FINRA did not provide details of the alleged wrongdoing beyond noting that it had to do with the possible diversion of funds from a J.P. Morgan-affiliated bank.

Hood did not return voice messages left at Northern Trust, where she works as an analyst, according to her LinkedIn profile. Hood serves as "a reporting contact for the client to provide resolution of complex transactions" and "provides assistance to account managers with queries received from clients regarding specific reporting issues," she writes in her profile.

Northern Trust Corp. is not listed as a FINRA member firm. The bar imposed by the regulator prevents her from working for FINRA member firms in any capacity, according to the settlement agreement.

Hood worked for J.P. Morgan Chase Bank from June 2013 to October 2014, when she joined J.P. Morgan Securities, BrokerCheck records show.

In her settlement with FINRA, Hood neither admitted nor denied the charges, but consented to an entry of FINRA's findings.

Michael Fusco, a spokesman for Chase Wealth Management, declined to comment on the matter.

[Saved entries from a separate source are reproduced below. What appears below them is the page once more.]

-- ==== Sys2Proof/Laws/DeviceWrites.lean ====
section
/-! SUPPORT. What writes device memory keeps its canonical form. -/

namespace Sys2Proof.Machine

open Sys2Proof

theorem foldl_wf {α : Type} (f : State → α → State) (hf : ∀ s x, Mem.wf s.mem = true → Mem.wf (f s x).mem = true) :
    ∀ (l : List α) (s : State), Mem.wf s.mem = true → Mem.wf (l.foldl f s).mem = true := by
  intro l
  induction l with
  | nil => intro s h; exact h
  | cons x r ih => intro s h; exact ih _ (hf s x h)

/-- A next state, if there is one, has its device memory in canonical form. -/
def KeptWf (o : Out) : Prop := ∀ t, o = .next t → Mem.wf t.mem = true

@[simp] theorem keptWf_next (t : State) : KeptWf (.next t) ↔ Mem.wf t.mem = true := by
  constructor
  · intro h; exact h t rfl
  · intro h u e; cases e; exact h
@[simp] theorem keptWf_fault (r : Fault) : KeptWf (.fault r) := by intro t h; cases h

theorem Kept.wf {o : Out} {s : State} (k : Kept o s.mem) (h : Mem.wf s.mem = true) : KeptWf o := by
  intro t e
  rw [k t e]
  exact h

@[simp] theorem State.memWrite_wf (s : State) (a : Nat) (bs : List Byte) (h : Mem.wf s.mem = true) :
    Mem.wf (s.memWrite a bs).mem = true := by
  unfold State.memWrite
  generalize bs.zipIdx = l
  dsimp only
  generalize hm : s.mem = m at h
  clear hm
  induction l generalizing m with
  | nil => exact h
  | cons p r ih =>
    simp only [List.foldl_cons]
    split
    · exact ih _ (Mem.write_wf _ _ _ h)
    · exact ih _ h

@[simp] theorem State.underLine_wf (s : State) (m : BitVec 512) (l : Nat) (h : Mem.wf s.mem = true) :
    Mem.wf (s.underLine m l).mem = true := by
  unfold State.underLine
  dsimp only
  split
  · split
    · exact h
    · generalize layAt _ _ = l
      exact Mem.writes_wf l s.mem h
  · exact h

@[simp] theorem State.underKey_wf (s : State) (key a n : Nat) (h : Mem.wf s.mem = true) : Mem.wf (s.underKey key a n).mem = true := by
  unfold State.underKey
  split
  · refine foldl_wf _ (fun s x h => ?_) _ _ h
    (repeat' split) <;> simp [h]
  · exact h

@[simp] theorem State.memPut_wf (s : State) (key a : Nat) (bs : List Byte) (h : Mem.wf s.mem = true) :
    Mem.wf (s.memPut key a bs).mem = true := by
  simp [State.memPut, h]

@[simp] theorem State.homeWrite_wf (s : State) (l c g key a : Nat) (bs : List Byte) (p : Bool) (h : Mem.wf s.mem = true) :
    Mem.wf (s.homeWrite l c g key a bs p).mem = true := by
  simp [State.homeWrite, h]

@[simp] theorem State.agentBytesTo_wf (s : State) (a : Nat) (key : Option Nat) (bs : List Byte) (h : Mem.wf s.mem = true) :
    Mem.wf (s.agentBytesTo a key bs).mem = true := by
  unfold State.agentBytesTo
  refine foldl_wf _ (fun s x h => ?_) _ _ (by simp [h])
  dsimp only
  split <;> simp [h]

@[simp] theorem State.agentPut_wf (s : State) (m a : Nat) (key : Option Nat) (bs : List Byte) (h : Mem.wf s.mem = true) :
    Mem.wf (s.agentPut m a key bs).1.mem = true := by
  unfold State.agentPut
  split <;> simp [h]

@[simp] theorem State.moveLines_wf (s : State) (key old new : Nat) (p : Nat → Bool) (h : Mem.wf s.mem = true) :
    Mem.wf (s.moveLines key old new p).mem = true := by
  unfold State.moveLines
  exact foldl_wf _ (fun s x h => by simp [h]) _ _ h

@[simp] theorem State.clearLines_wf (s : State) (old new : Nat) (ls : List Nat) (h : Mem.wf s.mem = true) :
    Mem.wf (s.clearLines old new ls).mem = true := by
  unfold State.clearLines
  exact foldl_wf _ (fun s x h => State.memWrite_wf _ _ _ h) _ _ h

@[simp] theorem State.rewritePte_wf (s : State) (d : Nat) (m : Migr) (h : Mem.wf s.mem = true) : Mem.wf (s.rewritePte d m).mem = true := by
  unfold State.rewritePte
  exact foldl_wf _ (fun s x h => by simp [h]) _ _ h

@[simp] theorem State.forwardPage_wf (s : State) (d i : Nat) (m : Migr) (h : Mem.wf s.mem = true) :
    Mem.wf (s.forwardPage d i m).mem = true := by
  have h1 := State.clearLines_wf s m.old m.new m.dirty h
  have h2 := State.rewritePte_wf _ d m (State.moveLines_wf _ m.key m.old m.new (fun l => m.dirty.contains l) h1)
  simpa [State.forwardPage] using h2

@[simp] theorem execMemoryAccessPerform_wf (c ch : Nat) (s : State) (h : Mem.wf s.mem = true) :
    KeptWf (execMemoryAccessPerform c ch s) := by
  unfold execMemoryAccessPerform
  dsimp only
  (repeat' split) <;> simp [h]

@[simp] theorem State.writeRecord_wf (s : State) (d i : Nat) (rec : TraceRec) (h : Mem.wf s.mem = true) :
    Mem.wf (s.writeRecord d i rec).mem = true := by
  simp [State.writeRecord, h]

theorem State.heldRow_wf {s t : State} {a n : Nat} {i : Instr} (e : s.heldRow a n i = some t) (h : Mem.wf s.mem = true) :
    Mem.wf t.mem = true := by
  rw [State.heldRow_kept e]
  exact h

/-- A state that waits where it may keeps the form. -/
theorem held_wf {o : Option State} {t : State} (ho : ∀ u, o = some u → Mem.wf u.mem = true) (ht : Mem.wf t.mem = true) :
    Mem.wf (o.getD t).mem = true := by
  cases o with
  | none => exact ht
  | some u => exact ho u rfl

@[simp] theorem execTraceRecordPerformed_wf (die : Fin 9) (s : State) (h : Mem.wf s.mem = true) :
    KeptWf (execTraceRecordPerformed die s) := by
  unfold execTraceRecordPerformed
  split
  · exact (keptWf_next _).2 (held_wf (fun u e => State.heldRow_wf e h) (State.writeRecord_wf _ _ _ _ h))
  · exact (keptWf_next s).2 h

@[simp] theorem State.perform_wf (s : State) (c : Nat) (x : AmoCmd) (key a : Nat) (h : Mem.wf s.mem = true) :
    Mem.wf (s.perform c x key a).mem = true := by
  unfold State.perform
  dsimp only
  split <;> simp [h]

@[simp] theorem execAmoExecute_wf (c id : Nat) (s : State) (h : Mem.wf s.mem = true) : KeptWf (execAmoExecute c id s) := by
  unfold execAmoExecute
  dsimp only
  (repeat' split) <;> simp [h]

@[simp] theorem State.requestNow_wf (s : State) (c va : Nat) (t : Trans) (g : Nat) (pc : W64) (retry : Instr) (h : Mem.wf s.mem = true) :
    Mem.wf (s.requestNow c va t g pc retry).1.mem = true := by
  unfold State.requestNow
  (repeat' split) <;> simp [h]

@[simp] theorem State.scRun_wf (s : State) (c : Nat) (x : AmoCmd) (h : Mem.wf s.mem = true) : Mem.wf (s.scRun c x).mem = true := by
  unfold State.scRun
  dsimp only
  (repeat' split) <;> simp [h]

@[simp] theorem execScExecute_wf (c id : Nat) (s : State) (h : Mem.wf s.mem = true) : KeptWf (execScExecute c id s) := by
  unfold execScExecute
  dsimp only
  (repeat' split) <;> simp [h]

@[simp] theorem State.collMix_mem (s : State) (f : CollFor) (since : Nat) (t : Trans) (bs : List Byte) :
    (s.collMix f since t bs).1.mem = s.mem := by
  unfold State.collMix
  dsimp only
  split <;> simp

@[simp] theorem State.collWrite_wf (f : CollFor) (since : Nat) (l : List (Nat × Nat)) :
    ∀ (s : State) (bs : List Byte) (n : Nat), Mem.wf s.mem = true → Mem.wf (s.collWrite f since l bs n).1.mem = true := by
  induction l with
  | nil => intro s bs n h; exact h
  | cons q r ih =>
    intro s bs n h
    unfold State.collWrite
    dsimp only
    split
    · simp [h]
    · exact ih _ _ _ (by simp [h])

@[simp] theorem execCollCompletion_wf (i c : Nat) (s : State) (h : Mem.wf s.mem = true) : KeptWf (execCollCompletion i c s) := by
  unfold execCollCompletion
  dsimp only
  (repeat' split) <;> first
    | (simp [h]; done)
    | (refine Kept.wf (State.atBank_mem _ _ _ _ _ _ _ _ _ _ _ (by simp) (by simp) fun t => ?_) h; simp)
    | (rw [keptWf_next, State.collHeld_kept (by assumption)]; exact h)

@[simp] theorem State.recordDone_wf (s : State) (q : Nat) (id : BitVec 16) (st : LStatus) (h : Mem.wf s.mem = true) :
    Mem.wf (s.recordDone q id st).mem = true := by
  simp [State.recordDone, h]

@[simp] theorem State.reject_wf (s : State) (l : Nat) (x : Launch) (st : LStatus) (h : Mem.wf s.mem = true) :
    Mem.wf (s.reject l x st).mem = true := by
  simp [State.reject, h]

@[simp] theorem State.tryHead_wf (s : State) (q : Nat) (h : Mem.wf s.mem = true) : Mem.wf (s.tryHead q).mem = true := by
  unfold State.tryHead
  dsimp only
  (repeat' split) <;> simp [h]

@[simp] theorem execLaunchAdmission_wf (ctx : Fin 8) (s : State) (h : Mem.wf s.mem = true) :
    KeptWf (execLaunchAdmission ctx s) := by
  unfold execLaunchAdmission
  split
  · simpa using h
  · rw [keptWf_next]
    exact foldl_wf _ (fun s x h => State.tryHead_wf s x h) _ _ h

@[simp] theorem execAdmissionComplete_wf (l : Nat) (s : State) (h : Mem.wf s.mem = true) :
    KeptWf (execAdmissionComplete l s) := by
  unfold execAdmissionComplete
  dsimp only
  (repeat' split) <;> simp [h]

@[simp] theorem execLaunchRetire_wf (l : Nat) (s : State) (h : Mem.wf s.mem = true) : KeptWf (execLaunchRetire l s) := by
  unfold execLaunchRetire
  dsimp only
  (repeat' split) <;> simp [h]

@[simp] theorem State.beginMove_wf (s : State) (d ctx : Nat) (x : MovePage) (new : Nat) (h : Mem.wf s.mem = true) :
    Mem.wf (s.beginMove d ctx x new).mem = true := by
  unfold State.beginMove
  dsimp only
  split <;> simp [h]

@[simp] theorem State.tryMove_wf (s : State) (d ctx va : Nat) (h : Mem.wf s.mem = true) : Mem.wf (s.tryMove d ctx va).mem = true := by
  unfold State.tryMove
  dsimp only
  (repeat' split) <;> simp [h]

@[simp] theorem execMigrationInterval_wf (die : Fin 9) (s : State) (h : Mem.wf s.mem = true) :
    KeptWf (execMigrationInterval die s) := by
  unfold execMigrationInterval
  dsimp only
  (repeat' split) <;> simp [h]

@[simp] theorem execMigrationForwarding_wf (die : Fin 9) (page : Nat) (s : State) (h : Mem.wf s.mem = true) :
    KeptWf (execMigrationForwarding die page s) := by
  unfold execMigrationForwarding
  (repeat' split) <;> simp [h]

@[simp] theorem State.flushTrace_wf (s : State) (d : Nat) (h : Mem.wf s.mem = true) : Mem.wf (s.flushTrace d).mem = true := by
  unfold State.flushTrace
  exact foldl_wf _ (fun s x h => State.writeRecord_wf _ _ _ _ h) _ _ h

@[simp] theorem execTraceEnable_wf (die : Fin 9) (v : W64) (s : State) (h : Mem.wf s.mem = true) :
    KeptWf (execTraceEnable die v s) := by
  unfold execTraceEnable
  dsimp only
  split <;> simp [h]

@[simp] theorem State.traceWrite_wf (s : State) (d n : Nat) (v : W64) (h : Mem.wf s.mem = true) : KeptWf (s.traceWrite d n v) := by
  unfold State.traceWrite
  (repeat' split) <;> simp [h]

@[simp] theorem State.bar0Write_wf (s : State) (off : Nat) (v : W64) (h : Mem.wf s.mem = true) : KeptWf (s.bar0Write off v) := by
  unfold State.bar0Write
  (repeat' split) <;> first | simp [h] | exact (State.portWrite_mem _ _ _ _).wf h | exact (State.queueWrite_mem _ _ _ _).wf h | exact (State.dbgctlWrite_mem _ _ _).wf h

@[simp] theorem execRegisterWrite_wf (r : MReg) (v : W64) (s : State) (h : Mem.wf s.mem = true) :
    KeptWf (execRegisterWrite r v s) := by
  unfold execRegisterWrite
  (repeat' split) <;> simp [h]

@[simp] theorem execHostDma_wf (op : HostOp) (s : State) (h : Mem.wf s.mem = true) : KeptWf (execHostDma op s) := by
  unfold execHostDma
  dsimp only
  (repeat' split) <;> first
    | (simp [h]; done)
    | (rw [keptWf_next]; exact State.heldRow_wf (by assumption) h)

@[simp] theorem State.cxlWrite_wf (s : State) (a : Nat) (bs : List Byte) (h : Mem.wf s.mem = true) :
    Mem.wf (s.cxlWrite a bs).mem = true := by
  simp [State.cxlWrite, h]

@[simp] theorem execCxlHostAccess_wf (op : CxlOp) (s : State) (h : Mem.wf s.mem = true) : KeptWf (execCxlHostAccess op s) := by
  unfold execCxlHostAccess
  dsimp only
  (repeat' split) <;> first
    | (simp [h]; done)
    | (rw [keptWf_next]; exact held_wf (fun u e => State.heldRow_wf e h) (by simp [h]))

end Sys2Proof.Machine
end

Hood joins at least two other bank advisers barred from the industry this year for refusing to cooperate with FINRA investigations. Mark Peter Koestner, a former adviser with Wells Fargo in Naples, Florida, was barred in April for turning down FINRA's request to appear for an on-the-record interview regarding allegations that he engaged in a private securities transaction or an outside business activity that was not approved. Kenneth Lynn Miller, a former broker with First Tennessee Bank accused of stealing money from retail bank customers, faced a similar fate. He was ousted in March for refusing to provide the regulator with the documents and information it requested.